A test’s PPV [A/(A + B) in Table 1] measures the probability of a positive test detecting a real positive case. The PPV is not determined only by the sensitivity and specificity of the test but is very strongly influenced by the proportion of cases and controls sampled. A test’s PPV estimated in a sample will not reflect the PPV in the population, unless the proportion of cases (or conversely, controls) in the sample is similar to that occurring in the population. With uncommon or rare diseases, the relatively large numbers of controls(cell N in Table 1) and the consequent large numbers of individuals(cell B of Table 1) tend to deflate PPVs, even when tests have high specificities. In these two studies, most of the cases were sampled,but only a very small fraction of the controls were sampled. As a consequence, the sampling proportions used to estimate the PPVs were unrepresentative; sample and population case proportions were 32.5%versus 2.2% and 48% versus 0.9% for the SPLC and Chinese miner studies, respectively (Tables 1,2,3,4).
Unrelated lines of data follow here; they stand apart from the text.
-- ==== Sys2Proof/Machine/Bus.lean ====
section
/-! DEFINITION. What one host access does (`20_memory.md` R70 to R73, R80; `10_state.md` R32 to R42):
the address map, register and buffer accesses, and the CMD write that runs a command
(`30_encoding.md` R110). -/

namespace Sys2Proof.Machine

/-- The offsets of the registers (`10_state.md` section 2) and of the windows (`20_memory.md` R71). -/
abbrev Offset.cmd : Nat := 0x000
abbrev Offset.status : Nat := 0x004
abbrev Offset.d0 : Nat := 0x008
abbrev Offset.d1 : Nat := 0x00C
abbrev Offset.dout : Nat := 0x010
abbrev Offset.eval : Nat := 0x014
abbrev Offset.epos : Nat := 0x018
abbrev Offset.ilen : Nat := 0x01C
abbrev Offset.olen : Nat := 0x020
abbrev Offset.ibuf : Nat := 0x1000
abbrev Offset.obuf : Nat := 0x2000
abbrev Offset.last : Nat := 0x3000

/-- A host write of the word `w` to CMD: store it, decode it, perform its rule, all in one step
(`30_encoding.md` R110). An illegal word raises ILLEGAL_COMMAND(w, 0) (R107). -/
def State.commandWrite (s : State) (w : Word) : Host.Outcome State Fault Refusal :=
  match decode w with
  | .ok i => exec i { s with cmd := w }
  | .error _ => .next (State.raise { s with cmd := w } ⟨.illegalCommand, w.toNat, 0⟩)

/-- A 32-bit read at a register-window offset; a reserved offset reads 0 (`20_memory.md` R73). -/
def State.registerRead (s : State) (off : Nat) : Word :=
  if off = Offset.cmd then s.cmd
  else if off = Offset.status then s.status
  else if off = Offset.d0 then s.d0
  else if off = Offset.d1 then s.d1
  else if off = Offset.dout then s.dout
  else if off = Offset.eval then s.eval
  else if off = Offset.epos then s.epos
  else if off = Offset.ilen then s.ilen
  else if off = Offset.olen then s.olen
  else 0#32

/-- ILEN is WARL: a write of v stores min(v, IBUF_SIZE) (`10_state.md` R39). -/
def State.writeIlen (s : State) (v : Word) : State :=
  { s with ilen := BitVec.ofNat 32 (min v.toNat s.config.ibufSize) }

/-- A 32-bit write at a register-window offset; a write to a read-only register or a reserved offset
is ignored (`20_memory.md` R73). -/
def State.registerWrite (s : State) (off : Nat) (v : Word) : Host.Outcome State Fault Refusal :=
  if off = Offset.cmd then s.commandWrite v
  else if off = Offset.d0 then .next { s with d0 := v }
  else if off = Offset.d1 then .next { s with d1 := v }
  else if off = Offset.ilen then .next (s.writeIlen v)
  else .next s

/-- An 8-bit read of the IBUF window; beyond IBUF_SIZE it is 0 (`20_memory.md` R71, R73). -/
def State.ibufRead (s : State) (i : Nat) : Byte :=
  if i < s.config.ibufSize then s.ibufByte i else 0#8

/-- An 8-bit write of the IBUF window; beyond IBUF_SIZE it is ignored (`20_memory.md` R73). -/
def State.ibufWrite (s : State) (i : Nat) (b : Byte) : State :=
  if i < s.config.ibufSize then { s with ibuf := Memory.store s.ibuf i b } else s

/-- An 8-bit read of the OBUF window; beyond OBUF_SIZE it is 0 (`20_memory.md` R71, R73). -/
def State.obufRead (s : State) (i : Nat) : Byte :=
  if i < s.config.obufSize then s.obufByte i else 0#8

/-- The offset a platform address stands for, if it lies in the codec's window
(`20_memory.md` R70, R71). -/
def Config.offsetOf (c : Config) (addr : Nat) : Option Nat :=
  if c.base ≤ addr ∧ addr < c.base + Offset.last then some (addr - c.base) else none

/-- An access of the register window: 32 bits wide and aligned, or refused (`20_memory.md` R72). -/
def State.registerAccess (s : State) (off : Nat) : AccessKind → Host.Outcome State Fault Refusal
  | .read32 =>
    if off % 4 = 0 then .next (s.answer (.word (s.registerRead off))) else .refused .outsideInterface
  | .write32 v => if off % 4 = 0 then s.registerWrite off v else .refused .outsideInterface
  | .read8 | .write8 _ | .otherWidth => .refused .outsideInterface

/-- An access of the IBUF window: 8 bits wide, or refused (`20_memory.md` R72). -/
def State.ibufAccess (s : State) (i : Nat) : AccessKind → Host.Outcome State Fault Refusal
  | .read8 => .next (s.answer (.byte (s.ibufRead i)))
  | .write8 b => .next (s.ibufWrite i b)
  | .read32 | .write32 _ | .otherWidth => .refused .outsideInterface

/-- An access of the OBUF window: 8 bits wide, or refused; a write is ignored
(`20_memory.md` R72, R73). -/
def State.obufAccess (s : State) (i : Nat) : AccessKind → Host.Outcome State Fault Refusal
  | .read8 => .next (s.answer (.byte (s.obufRead i)))
  | .write8 _ => .next s
  | .read32 | .write32 _ | .otherWidth => .refused .outsideInterface

/-- One access. One of an agent other than the host is refused (`60_exceptions.md` R511), and so is
one outside the three windows (`20_memory.md` R72; log 8). -/
def State.perform (s : State) (a : Access) : Host.Outcome State Fault Refusal :=
  match a.agent with
  | .other => .refused .secondAgent
  | .host =>
    match Config.offsetOf s.config a.addr with
    | none => .refused .outsideInterface
    | some off =>
      if off < Offset.ibuf then s.registerAccess off a.kind
      else if off < Offset.obuf then s.ibufAccess (off - Offset.ibuf) a.kind
      else s.obufAccess (off - Offset.obuf) a.kind

/-- The next event: a host access, or the platform's reset (`70_reset_and_hazards.md` R600). -/
def State.handle (s : State) : Event → Host.Outcome State Fault Refusal
  | .access a => s.perform a
  | .reset => .next s.platformReset

/-- The host's write of a word to CMD, as an event (`30_encoding.md` R112 `cmd`). -/
def commandEvent (c : Config) (w : Word) : Event :=
  .access { agent := .host, addr := c.base + Offset.cmd, kind := .write32 w }

end Sys2Proof.Machine
end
A simple approach for estimating the PPV for the population is to apply the sensitivity and specificity obtained by evaluating the test in cases and controls, respectively, back to the population that was sampled. This was done using the data presented in the Tockman et al. report (1) and is presented in Tables 3 and 4. The resultant PPV was 8.5% for the SPLC population and was 2.1% for the Chinese miner population. In both “high risk” populations, less than 1 in 10 individuals with a positive test are expected to develop lung cancer in the time period considered. Applying this test to the general population will yield an even lower PPV.
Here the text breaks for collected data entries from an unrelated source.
theorem step_ibufAccess (h : s.pending = .access ⟨.host, s.config.base + off, k⟩ :: rest)
    (hlo : 0x1000 ≤ off) (hhi : off < 0x2000) :
    step s = State.ibufAccess { s with pending := rest } (off - 0x1000) k :=
  (step_access h).trans (State.perform_ibuf { s with pending := rest } k hlo hhi)

theorem step_obufAccess (h : s.pending = .access ⟨.host, s.config.base + off, k⟩ :: rest)
    (hlo : 0x2000 ≤ off) (hhi : off < 0x3000) :
    step s = State.obufAccess { s with pending := rest } (off - 0x2000) k :=
  (step_access h).trans (State.perform_obuf { s with pending := rest } k hlo hhi)

theorem step_accessBeyond (h : s.pending = .access ⟨.host, s.config.base + off, k⟩ :: rest)
    (hoff : 0x3000 ≤ off) : step s = .refused .outsideInterface :=
  (step_access h).trans (State.perform_beyond { s with pending := rest } k hoff)

theorem step_registerRead (h : s.pending = .access ⟨.host, s.config.base + off, .read32⟩ :: rest)
    (hoff : off < 0x1000) (haligned : off % 4 = 0) :
    step s = .next (State.answer { s with pending := rest } (.word (s.registerRead off))) :=
  (step_registerAccess h hoff).trans (if_pos haligned)

end Arrival

/-- Settles O11: an aligned read answers `registerRead`, which is the table of the statement. -/
theorem registerReadsReturnTheRegister : Obligations.RegisterReadsReturnTheRegister :=
  fun _ _ _ hoff haligned hpending => step_registerRead hpending hoff haligned

/-! ### Reserved and read-only locations (`20_memory.md` R73) -/

section Reserved

variable {s : State} {off i : Nat}

theorem State.registerRead_reserved (h : 0x020 < off) : s.registerRead off = 0#32 := by
  have hne : ∀ r, r ≤ 0x020 → off ≠ r := fun r hr => by omega
  simp (disch := decide) only [State.registerRead, hne, if_false]

theorem State.registerWrite_ignored {v : Word} (hcmd : off ≠ 0x000) (h0 : off ≠ 0x008)
    (h1 : off ≠ 0x00C) (hilen : off ≠ 0x01C) : s.registerWrite off v = .next s := by
  simp only [State.registerWrite, if_neg hcmd, if_neg h0, if_neg h1, if_neg hilen]

theorem State.ibufAccess_read_beyond (h : s.config.ibufSize ≤ i) :
    s.ibufAccess i .read8 = .next (s.answer (.byte 0#8)) := by
  rw [State.ibufAccess, State.ibufRead, if_neg h.not_gt]

theorem State.obufAccess_read_beyond (h : s.config.obufSize ≤ i) :
    s.obufAccess i .read8 = .next (s.answer (.byte 0#8)) := by
  rw [State.obufAccess, State.obufRead, if_neg h.not_gt]

theorem State.ibufAccess_write_beyond {b : Byte} (h : s.config.ibufSize ≤ i) :
    s.ibufAccess i (.write8 b) = .next s := by
  rw [State.ibufAccess, State.ibufWrite, if_neg h.not_gt]

end Reserved

section Ignored

variable {s : State} {off : Nat} {rest : List Event}

theorem step_readOnlyOrReservedWrite {v : Word}
    (h : s.pending = .access ⟨.host, s.config.base + off, .write32 v⟩ :: rest)
    (hoff : off < 0x1000) (haligned : off % 4 = 0)
    (hregister : off = 0x004 ∨ off = 0x010 ∨ off = 0x014 ∨ off = 0x018 ∨ 0x020 ≤ off) :
    step s = .next { s with pending := rest } := by
  rw [step_registerWrite h hoff haligned]
  exact State.registerWrite_ignored (by omega) (by omega) (by omega) (by omega)

theorem step_reservedRead
    (h : s.pending = .access ⟨.host, s.config.base + off, .read32⟩ :: rest)
    (hlo : 0x020 < off) (hhi : off < 0x1000) (haligned : off % 4 = 0) :
    step s = .next (State.answer { s with pending := rest } (.word 0#32)) := by
  rw [step_registerRead h hhi haligned, State.registerRead_reserved hlo]

/-- A byte write past IBUF_SIZE in the IBUF window, or anywhere in the OBUF window. -/
theorem step_ignoredByteWrite {b : Byte}
    (h : s.pending = .access ⟨.host, s.config.base + off, .write8 b⟩ :: rest)
    (hlo : 0x1000 + s.config.ibufSize ≤ off) (hhi : off < 0x3000) :
    step s = .next { s with pending := rest } := by
  rcases Nat.lt_or_ge off 0x2000 with hibuf | hobuf
  · rw [step_ibufAccess h (by omega) hibuf]
    exact State.ibufAccess_write_beyond (Nat.le_sub_of_add_le' hlo)
  · exact step_obufAccess h hobuf hhi

theorem step_ibufReadBeyond
    (h : s.pending = .access ⟨.host, s.config.base + off, .read8⟩ :: rest)
    (hlo : 0x1000 + s.config.ibufSize ≤ off) (hhi : off < 0x2000) :
    step s = .next (State.answer { s with pending := rest } (.byte 0#8)) :=
  (step_ibufAccess h (by omega) hhi).trans
    (State.ibufAccess_read_beyond (Nat.le_sub_of_add_le' hlo))

theorem step_obufReadBeyond
    (h : s.pending = .access ⟨.host, s.config.base + off, .read8⟩ :: rest)
    (hlo : 0x2000 + s.config.obufSize ≤ off) (hhi : off < 0x3000) :
    step s = .next (State.answer { s with pending := rest } (.byte 0#8)) :=
  (step_obufAccess h (by omega) hhi).trans
    (State.obufAccess_read_beyond (Nat.le_sub_of_add_le' hlo))
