-- ==== Sys2Proof/WellFormed.lean ====
section
/-! DEFINITION. The three raw forms in which an instruction reaches the block (R40, R44, R46) and the check of each.
Instr itself needs no check: its operand types admit no value outside the fields' ranges (R41, R42). -/

namespace Sys2Proof

/-- The six strobes, selected by name: "it has no opcode bits and no address" (R46). -/
inductive Strobe where
  | indSet | outDisable | wrPeriod | wrDutyA | wrDutyB | outEnable
deriving DecidableEq, Repr

/-- How many payload bits a strobe carries (R46, column "payload"). -/
def Strobe.payloadBits : Strobe → Nat
  | .indSet => 1
  | .outDisable => 0
  | .wrPeriod => 16
  | .wrDutyA => 16
  | .wrDutyB => 16
  | .outEnable => 0

/-- An instruction before decoding. -/
inductive Encoded where
  /-- Command level: one control byte (R40, R43). -/
  | controlByte (w : Byte)
  /-- Line level: one ten-bit frame (R44). -/
  | serialFrame (f : LineFrame)
  /-- Inside the block: a strobe by name, with its payload in the low bits of a word (R46). -/
  | strobe (n : Strobe) (payload : Word)
deriving DecidableEq, Repr

/-- A frame is well formed when its start bit reads 0 and its stop bit reads 1 (R44, R45; the levels are PRESUMED,
G1, log 9). -/
def frameWf (f : LineFrame) : Bool := !f.getLsbD 0 && f.getLsbD 9

/-- A strobe's payload must fit the payload width the strobe has (R46). -/
def strobeWf (n : Strobe) (payload : Word) : Bool := decide (payload.toNat < 2 ^ n.payloadBits)

/-- The check of a raw form. Every control byte passes: "All 256 values of the control byte are legal" (R42). -/
def Encoded.wf : Encoded → Bool
  | .controlByte _ => true
  | .serialFrame f => frameWf f
  | .strobe n payload => strobeWf n payload

/-- The legal range of PWM_PERIOD, `1 <= PWM_PERIOD <= 65534` (R3); outside it the configuration is refused (U10). -/
def periodWf (n : Nat) : Bool := decide (1 ≤ n ∧ n ≤ 65534)

end Sys2Proof
end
The PPVs as presented by Tockman and colleagues are arbitrary. They can be manipulated just by altering the number of controls sampled. For example, in the Chinese miners study (Table 2), if instead of sampling 49 controls they had sampled only 17 controls and the sensitivity and specificity remained unchanged, then cell B would contain 11 individuals and the PPV would have improved to 37/(37+11) = 77%. In the samples presented, given the worst case scenario, i.e., if the test specificity was zero and all controls without lung cancer tested positive, the PPV in both studies would still have been relatively high: 27% and 43% for the SPLC and Chinese miners studies, respectively. Given the sampling strategies, the PPVs of the preliminary studies as they apply to the samples could not have done poorly. The crux of the error lies in generalizing the PPVs of the study samples directly to the populations that the samples were drawn from.
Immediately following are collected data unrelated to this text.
@[simp] theorem State.setDutyA_rxLatch (v : Word) : (s.setDutyA v).rxLatch = s.rxLatch := rfl
@[simp] theorem State.setDutyA_rxPending (v : Word) : (s.setDutyA v).rxPending = s.rxPending := rfl
@[simp] theorem State.setDutyA_phase (v : Word) : (s.setDutyA v).phase = s.phase := rfl
@[simp] theorem State.setDutyA_curByte (v : Word) : (s.setDutyA v).curByte = s.curByte := rfl
@[simp] theorem State.setDutyA_cool (v : Word) : (s.setDutyA v).cool = s.cool := rfl
@[simp] theorem State.setDutyA_warm (v : Word) : (s.setDutyA v).warm = s.warm := rfl
@[simp] theorem State.setDutyA_ind (v : Word) : (s.setDutyA v).ind = s.ind := rfl
@[simp] theorem State.setDutyA_period (v : Word) : (s.setDutyA v).period = s.period := rfl
@[simp] theorem State.setDutyA_dutyA (v : Word) : (s.setDutyA v).dutyA = v := rfl
@[simp] theorem State.setDutyA_dutyB (v : Word) : (s.setDutyA v).dutyB = s.dutyB := rfl
@[simp] theorem State.setDutyA_outEn (v : Word) : (s.setDutyA v).outEn = s.outEn := rfl
@[simp] theorem State.setDutyA_cnt (v : Word) : (s.setDutyA v).cnt = s.cnt := rfl
@[simp] theorem State.setDutyA_pol (v : Word) : (s.setDutyA v).pol = s.pol := rfl
@[simp] theorem State.setDutyA_idleLevel (v : Word) : (s.setDutyA v).idleLevel = s.idleLevel := rfl
@[simp] theorem State.setDutyA_pwmPeriod (v : Word) : (s.setDutyA v).pwmPeriod = s.pwmPeriod := rfl
@[simp] theorem State.setDutyA_script (v : Word) : (s.setDutyA v).script = s.script := rfl
@[simp] theorem State.setDutyA_draws (v : Word) : (s.setDutyA v).draws = s.draws := rfl

@[simp] theorem State.setDutyB_rxLatch (v : Word) : (s.setDutyB v).rxLatch = s.rxLatch := rfl
@[simp] theorem State.setDutyB_rxPending (v : Word) : (s.setDutyB v).rxPending = s.rxPending := rfl
@[simp] theorem State.setDutyB_phase (v : Word) : (s.setDutyB v).phase = s.phase := rfl
@[simp] theorem State.setDutyB_curByte (v : Word) : (s.setDutyB v).curByte = s.curByte := rfl
@[simp] theorem State.setDutyB_cool (v : Word) : (s.setDutyB v).cool = s.cool := rfl
@[simp] theorem State.setDutyB_warm (v : Word) : (s.setDutyB v).warm = s.warm := rfl
@[simp] theorem State.setDutyB_ind (v : Word) : (s.setDutyB v).ind = s.ind := rfl
@[simp] theorem State.setDutyB_period (v : Word) : (s.setDutyB v).period = s.period := rfl
@[simp] theorem State.setDutyB_dutyA (v : Word) : (s.setDutyB v).dutyA = s.dutyA := rfl
@[simp] theorem State.setDutyB_dutyB (v : Word) : (s.setDutyB v).dutyB = v := rfl
@[simp] theorem State.setDutyB_outEn (v : Word) : (s.setDutyB v).outEn = s.outEn := rfl
@[simp] theorem State.setDutyB_cnt (v : Word) : (s.setDutyB v).cnt = s.cnt := rfl
@[simp] theorem State.setDutyB_pol (v : Word) : (s.setDutyB v).pol = s.pol := rfl
@[simp] theorem State.setDutyB_idleLevel (v : Word) : (s.setDutyB v).idleLevel = s.idleLevel := rfl
@[simp] theorem State.setDutyB_pwmPeriod (v : Word) : (s.setDutyB v).pwmPeriod = s.pwmPeriod := rfl
@[simp] theorem State.setDutyB_script (v : Word) : (s.setDutyB v).script = s.script := rfl
@[simp] theorem State.setDutyB_draws (v : Word) : (s.setDutyB v).draws = s.draws := rfl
On the basis of the report by Tockman et al., Smith concluded that hnRNP A2/B1 overexpression was “a powerful predictor of early subclinical cancer in high risk groups” (3). Given that the data indicate that in two high-risk populations the PPVs were <10%, one needs to reconsider the applicability of such a screening test, at least in isolation, to the general population or even “high-risk” populations, as they are presently defined.
The discussion presented here highlights the innate dilemma that confronts screening and early detection of lung cancer. Although sophisticated molecular tests may be highly sensitive and specific in detecting biomarkers in the laboratory, because there are no known biomarkers that are necessarily and sufficiently (hence, exclusively)associated with lung cancer, biomarker screening for lung cancer will always be less sensitive and specific for predicting invasive cancer than estimated in laboratory validation studies.
The PPV is a relevant parameter that should be estimated for the target population. However, for uncommon diseases, obtaining a test with a high PPV so as to make screening economical and minimize the worry and risk associated with false positives is problematic. Given disease frequencies of 2%, a screening test with 90% sensitivity and specificity will result in a PPV of 16%. At this phase of our understanding, for early detection to succeed, we need to identify and characterize groups with still higher risk and develop screening tests with higher sensitivities and specificity and consider applying them jointly or applying different sets of tests to identify unique lung cancer subtypes.
The abbreviations used are: hnRNP, heterogeneous nuclear ribonucleoprotein; SPLC, second primary lung cancer; PPV,positive predictive value.
The abbreviation used is: CT, computed tomography.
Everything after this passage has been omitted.